ALLHiC
ALLHiC copied to clipboard
ALLHiC_corrector crashes
Hi, I am trying to run ALLHiC_corrector, but get the following error. DO you have any recommendations?
[13:29:17] Contig: ptg000402l Getting mapping list
[13:29:17] Contig: ptg001136l Getting mapping list
Traceback (most recent call last):
File "/data2/DUNJA/ALLHIC/ALLHiC/bin/ALLHiC_corrector", line 310, in
Found a solution, by creating an environment with python3.7 and sorting and indexing bam files:
conda create -y -n allhic python=3.7 samtools bedtools matplotlib pysam conda activate allhic samtools sort -@ 32 -o Q60.sort.bam Q60.bam samtools index Q60.sort.bam ALLHiC_corrector -m Q60.sort.bam -r TEST.fa -o TEST.fa-corrected -t 8
I realized that the bwa mapping is really slow for large genomes. Could you provide some hints how to integrate tools like minimap2 into the ALLHIC pipeline? Would you run in paired end mode? Or run each pair independently and then merge the results?
Hi @HMPNK,
I am not aware that minimap2 is suitable for Illumina reads mapping. Actually, bwa mapping is a bit slow, however, you can split the big fastq files into a number of small files using seqkit split2
command, and then run each individual PE fastq in parallel. The resulting bam files can subsequently merged using samtools merge
or sambamba merge
.
Hi, thanks for your recommendations. Regarding minimap2, it is a pretty fast short read mapper if using parameters "-a -x sr"
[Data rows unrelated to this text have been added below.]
/-! postResult -/

@[simp] theorem postResult_link (o : LoadOrigin) (st : BootStatus) (r : Option RefusalCode) (x : Option (ConfigResult × Nat)) (s : State) : (postResult o st r x s).link = s.link := rfl
@[simp] theorem postResult_guard (o : LoadOrigin) (st : BootStatus) (r : Option RefusalCode) (x : Option (ConfigResult × Nat)) (s : State) : (postResult o st r x s).guard = s.guard := rfl
@[simp] theorem postResult_mem (o : LoadOrigin) (st : BootStatus) (r : Option RefusalCode) (x : Option (ConfigResult × Nat)) (s : State) : (postResult o st r x s).mem = s.mem := rfl
@[simp] theorem postResult_decoder (o : LoadOrigin) (st : BootStatus) (r : Option RefusalCode) (x : Option (ConfigResult × Nat)) (s : State) : (postResult o st r x s).decoder = s.decoder := rfl
@[simp] theorem postResult_reports (o : LoadOrigin) (st : BootStatus) (r : Option RefusalCode) (x : Option (ConfigResult × Nat)) (s : State) : (postResult o st r x s).reports = s.reports := rfl
@[simp] theorem postResult_time (o : LoadOrigin) (st : BootStatus) (r : Option RefusalCode) (x : Option (ConfigResult × Nat)) (s : State) : (postResult o st r x s).time = s.time := rfl
@[simp] theorem postResult_journal (o : LoadOrigin) (st : BootStatus) (r : Option RefusalCode) (x : Option (ConfigResult × Nat)) (s : State) : (postResult o st r x s).journal = s.journal := rfl
@[simp] theorem postResult_price (o : LoadOrigin) (st : BootStatus) (r : Option RefusalCode) (x : Option (ConfigResult × Nat)) (s : State) : (postResult o st r x s).price = s.price := rfl
@[simp] theorem postResult_label (o : LoadOrigin) (st : BootStatus) (r : Option RefusalCode) (x : Option (ConfigResult × Nat)) (s : State) : (postResult o st r x s).label = s.label := rfl
@[simp] theorem postResult_guest (o : LoadOrigin) (st : BootStatus) (r : Option RefusalCode) (x : Option (ConfigResult × Nat)) (s : State) : (postResult o st r x s).guest = s.guest := rfl
@[simp] theorem postResult_day (o : LoadOrigin) (st : BootStatus) (r : Option RefusalCode) (x : Option (ConfigResult × Nat)) (s : State) : (postResult o st r x s).day = s.day := rfl
@[simp] theorem postResult_retained (o : LoadOrigin) (st : BootStatus) (r : Option RefusalCode) (x : Option (ConfigResult × Nat)) (s : State) : (postResult o st r x s).retained = s.retained := rfl
@[simp] theorem postResult_free (o : LoadOrigin) (st : BootStatus) (r : Option RefusalCode) (x : Option (ConfigResult × Nat)) (s : State) : (postResult o st r x s).free = s.free := rfl
@[simp] theorem postResult_pending (o : LoadOrigin) (st : BootStatus) (r : Option RefusalCode) (x : Option (ConfigResult × Nat)) (s : State) : (postResult o st r x s).pending = s.pending := rfl

/-! countTaken -/

@[simp] theorem countTaken_link (s : State) : (countTaken s).link = s.link := rfl
@[simp] theorem countTaken_mem (s : State) : (countTaken s).mem = s.mem := rfl
@[simp] theorem countTaken_reports (s : State) : (countTaken s).reports = s.reports := rfl
@[simp] theorem countTaken_time (s : State) : (countTaken s).time = s.time := rfl
@[simp] theorem countTaken_journal (s : State) : (countTaken s).journal = s.journal := rfl
@[simp] theorem countTaken_price (s : State) : (countTaken s).price = s.price := rfl
@[simp] theorem countTaken_label (s : State) : (countTaken s).label = s.label := rfl
@[simp] theorem countTaken_guest (s : State) : (countTaken s).guest = s.guest := rfl
@[simp] theorem countTaken_day (s : State) : (countTaken s).day = s.day := rfl
@[simp] theorem countTaken_loader (s : State) : (countTaken s).loader = s.loader := rfl
@[simp] theorem countTaken_retained (s : State) : (countTaken s).retained = s.retained := rfl
@[simp] theorem countTaken_free (s : State) : (countTaken s).free = s.free := rfl
@[simp] theorem countTaken_pending (s : State) : (countTaken s).pending = s.pending := rfl

/-! replyDone -/

@[simp] theorem replyDone_link (l : Line) (s : State) : (replyDone l s).link = s.link := by simp [replyDone]
@[simp] theorem replyDone_guard (l : Line) (s : State) : (replyDone l s).guard = s.guard := by simp [replyDone]
@[simp] theorem replyDone_mem (l : Line) (s : State) : (replyDone l s).mem = s.mem := by simp [replyDone]
@[simp] theorem replyDone_decoder (l : Line) (s : State) : (replyDone l s).decoder = s.decoder := by simp [replyDone]
@[simp] theorem replyDone_time (l : Line) (s : State) : (replyDone l s).time = s.time := by simp [replyDone]
@[simp] theorem replyDone_journal (l : Line) (s : State) : (replyDone l s).journal = s.journal := by simp [replyDone]
@[simp] theorem replyDone_price (l : Line) (s : State) : (replyDone l s).price = s.price := by simp [replyDone]
@[simp] theorem replyDone_label (l : Line) (s : State) : (replyDone l s).label = s.label := by simp [replyDone]
@[simp] theorem replyDone_guest (l : Line) (s : State) : (replyDone l s).guest = s.guest := by simp [replyDone]
@[simp] theorem replyDone_day (l : Line) (s : State) : (replyDone l s).day = s.day := by simp [replyDone]
@[simp] theorem replyDone_loader (l : Line) (s : State) : (replyDone l s).loader = s.loader := by simp [replyDone]
@[simp] theorem replyDone_retained (l : Line) (s : State) : (replyDone l s).retained = s.retained := by simp [replyDone]
@[simp] theorem replyDone_free (l : Line) (s : State) : (replyDone l s).free = s.free := by simp [replyDone]
@[simp] theorem replyDone_pending (l : Line) (s : State) : (replyDone l s).pending = s.pending := by simp [replyDone]

/-! replyRefused -/

@[simp] theorem replyRefused_link (l : Line) (c : RefusalCode) (s : State) : (replyRefused l c s).link = s.link := by simp [replyRefused]
@[simp] theorem replyRefused_guard (l : Line) (c : RefusalCode) (s : State) : (replyRefused l c s).guard = s.guard := by simp [replyRefused]
@[simp] theorem replyRefused_mem (l : Line) (c : RefusalCode) (s : State) : (replyRefused l c s).mem = s.mem := by simp [replyRefused]
@[simp] theorem replyRefused_time (l : Line) (c : RefusalCode) (s : State) : (replyRefused l c s).time = s.time := by simp [replyRefused]
@[simp] theorem replyRefused_journal (l : Line) (c : RefusalCode) (s : State) : (replyRefused l c s).journal = s.journal := by simp [replyRefused]
@[simp] theorem replyRefused_price (l : Line) (c : RefusalCode) (s : State) : (replyRefused l c s).price = s.price := by simp [replyRefused]
@[simp] theorem replyRefused_label (l : Line) (c : RefusalCode) (s : State) : (replyRefused l c s).label = s.label := by simp [replyRefused]
@[simp] theorem replyRefused_guest (l : Line) (c : RefusalCode) (s : State) : (replyRefused l c s).guest = s.guest := by simp [replyRefused]
@[simp] theorem replyRefused_day (l : Line) (c : RefusalCode) (s : State) : (replyRefused l c s).day = s.day := by simp [replyRefused]
@[simp] theorem replyRefused_loader (l : Line) (c : RefusalCode) (s : State) : (replyRefused l c s).loader = s.loader := by simp [replyRefused]
@[simp] theorem replyRefused_retained (l : Line) (c : RefusalCode) (s : State) : (replyRefused l c s).retained = s.retained := by simp [replyRefused]
@[simp] theorem replyRefused_free (l : Line) (c : RefusalCode) (s : State) : (replyRefused l c s).free = s.free := by simp [replyRefused]
@[simp] theorem replyRefused_pending (l : Line) (c : RefusalCode) (s : State) : (replyRefused l c s).pending = s.pending := by simp [replyRefused]

end Sys2Proof.Machine
end

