theorem finishSwitch_of_drop {s : State} (bk : Bank) (h : s.day.carry = .drop) : ∃ contexts kept : Vector TillContext 32,
    finishSwitch bk s = reported (.dayClosed bk bk.other (getBank s.journal bk.other).dayNumber
        (getBank s.journal bk.other).cursor (openTills s).length .drop)
      (((s.setJournal { s.journal with contexts := contexts }).setRetained { s.retained with contexts := kept }).setDay
        (switchOver s.day)) ∧
    ∀ x : Fin 32,
      (s.journal.contexts[x].state = .inTxn → contexts[x] = clearContext s.journal.contexts[x] ∧ kept[x] = contexts[x]) ∧
      (s.journal.contexts[x].state = .idle → contexts[x] = s.journal.contexts[x] ∧ kept[x] = s.retained.contexts[x]) := by
  obtain ⟨contexts, kept, hfold, hpoint⟩ := foldl_dropContext (suspendSet s.journal) s
  refine ⟨contexts, kept, ?_, fun x => ⟨fun hx => (hpoint x).1 (mem_suspendSet.mpr hx),
    fun hx => (hpoint x).2 fun hmem => TillState.noConfusion (hx.symm.trans (mem_suspendSet.mp hmem))⟩⟩
  simp only [finishSwitch, h, arise_eq_reported, hfold]
  cases bk <;> rfl

/-- R169: the commit of the DAY_OPEN that opens a day. -/
theorem commitPart_of_dayOpen {s : State} {o : PartOrder} (entry : Line) (hphase : s.day.phase = .dayOpen)
    (hkind : o.kind = .dayOpen) : commitPart o entry s =
      reported (.dayOpened o.bank (getBank s.journal o.bank).dayNumber) (partCommitted o entry s) := by
  have hnumber : (getBank (partEntered o entry s).journal o.bank).dayNumber = (getBank s.journal o.bank).dayNumber := by
    have hjournal : (partEntered o entry s).journal = (partCommitted o entry s).journal := by rw [← partEntered_eq]; rfl
    rw [hjournal, (partCommitted_banks o entry s).2.1]
  have hday := partEntered_day o entry s
  rw [commitPart_eq, orderCommitted_of_dayOpen (by rw [hday]; exact hphase) hkind, hnumber, hday, partEntered_eq]

/-- R174: the commit of an entry of the switch is told to the switch. -/
theorem commitPart_of_switching {s : State} {o : PartOrder} {bk : Bank} (entry : Line) (hphase : s.day.phase = .switching)
    (hclosing : s.day.closingBank = some bk) :
    commitPart o entry s = switchCommitted bk o (partCommitted o entry s) := by
  have hday := partEntered_day o entry s
  rw [commitPart_eq, orderCommitted_of_switching (by rw [hday]; exact hphase) (by rw [hday]; exact hclosing), hday,
    partEntered_eq]

theorem listLength_partCommitted (o : PartOrder) (entry : Line) (s : State) :
    listLength (partCommitted o entry s) = listLength s := by
  simp only [listLength, openTills, partCommitted_contexts, partCommitted_day]

/-- R174: the switch advances past an entry that is neither the DAY_CLOSE nor the last. -/
theorem commitPart_of_more {s : State} {o : PartOrder} {bk : Bank} (entry : Line) (hphase : s.day.phase = .switching)
    (hclosing : s.day.closingBank = some bk) (hkind : o.kind ≠ .dayClose) (h : s.day.progress + 1 < listLength s) :
    commitPart o entry s = (partCommitted o entry s).setDay
      { (partCommitted o entry s).day with progress := s.day.progress + 1 } := by
  have hday := partCommitted_day o entry s
  rw [commitPart_of_switching entry hphase hclosing,
    switchCommitted_of_more hkind (by rw [listLength_partCommitted, hday]; exact h), hday]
I am currently stucked with another issue (I already tested different samtools versions (0.1.19-44428cd, version 1.9 and version 1.12)):
ALLHiC_partition -b prunning.bam -r TEST.fa -e GATC -m 0 -k 150
Extract function: calculate an empirical distribution of Hi-C link size based on intra-contig links
CMD: allhic extract prunning.bam TEST.fa --RE GATC
16:39:12 writeRE | NOTICE RE counts in 21172 contigs (total: 13306257, avg 1 per 381 bp) written to prunning.counts_GATC.txt
16:39:12 extractContigLinks | NOTICE Parse bamfile prunning.bam
16:39:12 extractContigLinks | ERROR Cannot open bamfile prunning.bam
(sam: reference already used)
Partition contigs based on prunning bam file
CMD: allhic partition prunning.counts_GATC.txt prunning.pairs.txt 150 --minREs 0
16:39:12 ReadCSVLines | NOTICE Parse csvfile prunning.counts_GATC.txt
16:39:12 readRE | NOTICE Loaded 21172 contig RE lengths for normalization from prunning.counts_GATC.txt
16:39:12 skipContigsWithFewREs | NOTICE skipContigsWithFewREs with MinREs = 0 (RE = GATC)
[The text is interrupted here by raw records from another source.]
-- ==== Sys2Proof/Machine/Internal.lean ====
section
/-! DEFINITION. The two waits and the two internal register writes (R131, R132, R134, R135). -/

namespace Sys2Proof.Machine

/-- WAIT_DEBOUNCE (R131): time passes, no field is written. -/
def execWaitDebounce (s : State) : Host.Outcome State Fault Refusal := .next (s.afterMicro .waitDebounce s)

/-- WAIT_SETTLE (R132): time passes, no field is written. -/
def execWaitSettle (s : State) : Host.Outcome State Fault Refusal := .next (s.afterMicro .waitSettle s)

/-- SET_ACTIVE (R134): `S.activePort <- v`. -/
def execSetActive (v : Option Port) (s : State) : Host.Outcome State Fault Refusal :=
  .next (s.afterMicro (.setActive v) (s.setActive v))

/-- SET_SAMPLE (R135): `S.lastSample <- b`. -/
def execSetSample (b : Byte) (s : State) : Host.Outcome State Fault Refusal :=
  .next (s.afterMicro (.setSample b) (s.setSample b))

end Sys2Proof.Machine
end

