/-- The handler on a release: seventeen steps to IDLE with the least released port connected, its LED lit and the whole sample absorbed, so
that a release that lost the contest is not remembered (R185, R189, R190, R192). -/
def Obligations.ReleaseSelectsLeastPort : Prop :=
  ∀ (s : State) (p : Port) (b : Byte) (rest : List Word16),
    s.inv → s.S.halted = false → s.aboutToAccept .irq rest → s.readByte = some b → s.useRead.busAnswer = .ok →
    (~~~s.S.lastSample &&& b).getLsbD (s.par.table.get p).inputBit = true →
    (∀ q < p, (~~~s.S.lastSample &&& b).getLsbD (s.par.table.get q).inputBit = false) →
    s.S.activePort ≠ some p →
    ∃ t, Host.Core.run Sys2Proof.core 17 s = .next t ∧ t.S.phase = .idle ∧ t.S.activePort = some p ∧
      t.S.routeInv s.par.table ∧ t.S.ledInv s.par.table ∧ t.S.lastSample = b ∧ t.S.intLatch = false ∧
      t.S.faultSeen = s.S.faultSeen ∧ t.S.halted = false ∧ ~~~t.S.lastSample &&& b = 0#8

/-- An interrupt whose read finds no change is discarded in three steps: only the latch and the handler's own bookkeeping change
(R187); a press alone is absorbed in four steps, touching no device and no LED (R193). -/
def Obligations.InterruptsThatSelectNothing : Prop :=
  ∀ (s : State) (b : Byte) (rest : List Word16),
    s.S.halted = false → s.aboutToAccept .irq rest → s.par.table.wf → s.readByte = some b →
    (s.S.lastSample ^^^ b = 0#8 →
      ∃ t, Host.Core.run Sys2Proof.core 3 s = .next t ∧
        t.S = { s.S with intLatch := false, smp := b, ctx := .irq } ∧
        t.obs.trace = [TraceEntry.done .i2 0x4100#16, .done .i1 0x5000#16] ++ s.obs.trace) ∧
    (s.S.lastSample ^^^ b ≠ 0#8 → ~~~s.S.lastSample &&& b = 0#8 →
      ∃ t, Host.Core.run Sys2Proof.core 4 s = .next t ∧
        t.S = { s.S with lastSample := b, intLatch := false, smp := b, ctx := .irq } ∧
        t.obs.trace = [TraceEntry.done .i3 (encode (.setSample b)), .done .i2 0x4100#16, .done .i1 0x5000#16] ++ s.obs.trace)

/-- RESET from any state at IDLE, the power-on state among them, whose two bus transactions succeed: thirteen steps to the fields of
R43, nothing selected whatever the sample is (R43, R197, R203), and `OK` to its caller. Of the requests that waited behind it none is
left but another RESET, so no interrupt is pending (R205), and no command: each was sent before the `OK` and is refused as a halted
core refuses it (R207, R253). That they are refused when the RESET is accepted, in their order, is the model's reading
(notes/assumptions 23). `u` is the state after the acceptance. -/
def Obligations.ResetReachesFreshState : Prop :=
  ∀ (s u : State) (b : Byte) (rest : List Word16),
    s.aboutToAccept .reset rest → step s = .next u → u.busAnswer = .ok → (u.useBus.useFree 1).readByte = some b →
    ∃ t l, Host.Core.run Sys2Proof.core 13 s = .next t ∧
      t.S = { activePort := none, lastSample := b, tw := ⟨false, s.par.resetSel.tw⟩, mux0 := ⟨false, s.par.resetSel.mux0⟩
              mux1 := ⟨false, s.par.resetSel.mux1⟩, dec := ⟨false, s.par.resetSel.dec⟩, led := 0xFF#8, intLatch := false
              phase := .idle, tgt := t.S.tgt, smp := t.S.smp, ctx := t.S.ctx, faultSeen := false, halted := false } ∧
      t.S.routeInv s.par.table ∧ t.S.ledInv s.par.table ∧ t.par = s.par ∧
      t.env.requests = rest.filter (· = 0x0500#16) ∧ 0x0400#16 ∉ t.env.requests ∧
      answersRefusing rest l ∧ t.obs.responses = ⟨.caller, .ok, none⟩ :: (l ++ s.obs.responses)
16:39:12 skipContigsWithFewREs | NOTICE Marked 0 contigs (avg 0.0 RE sites, len 0) since they contain too few REs (MinREs = 0)
16:39:12 ReadCSVLines | NOTICE Parse csvfile prunning.pairs.txt
16:39:12 mustOpen | CRITIC open prunning.pairs.txt: no such file or directory
Have solved it, this was due to read having "/1" "/2" naming convention in my bam file.
Hi Dr zhang, I run the allhic_corrector and get a file.out: [32m[09:18:48][0m Contig: utg000008l Getting hic list with bin size: 25000 [32m[09:18:49][0m Contig: utg000008l Getting wide mismatch [32m[09:18:49][0m Contig: utg000008l Getting narrow score with bin size: 1000 [32m[09:18:49][0m Contig: utg000008l Getting narrow mismatch _[32m[09:18:49][0m Contig: utg000063l Getting mapping list [32m[09:18:49][0m Contig: utg000063l Getting hic list with bin size: 25000 [32m[09:18:49][0m Contig: utg000063l Getting wide mismatch [32m[09:18:49][0m Contig: utg000063l Could not found mismatch_
i want to know if the could not found mismatch will affect the subsequent analysis? Looking forward to your reply,thanks very much.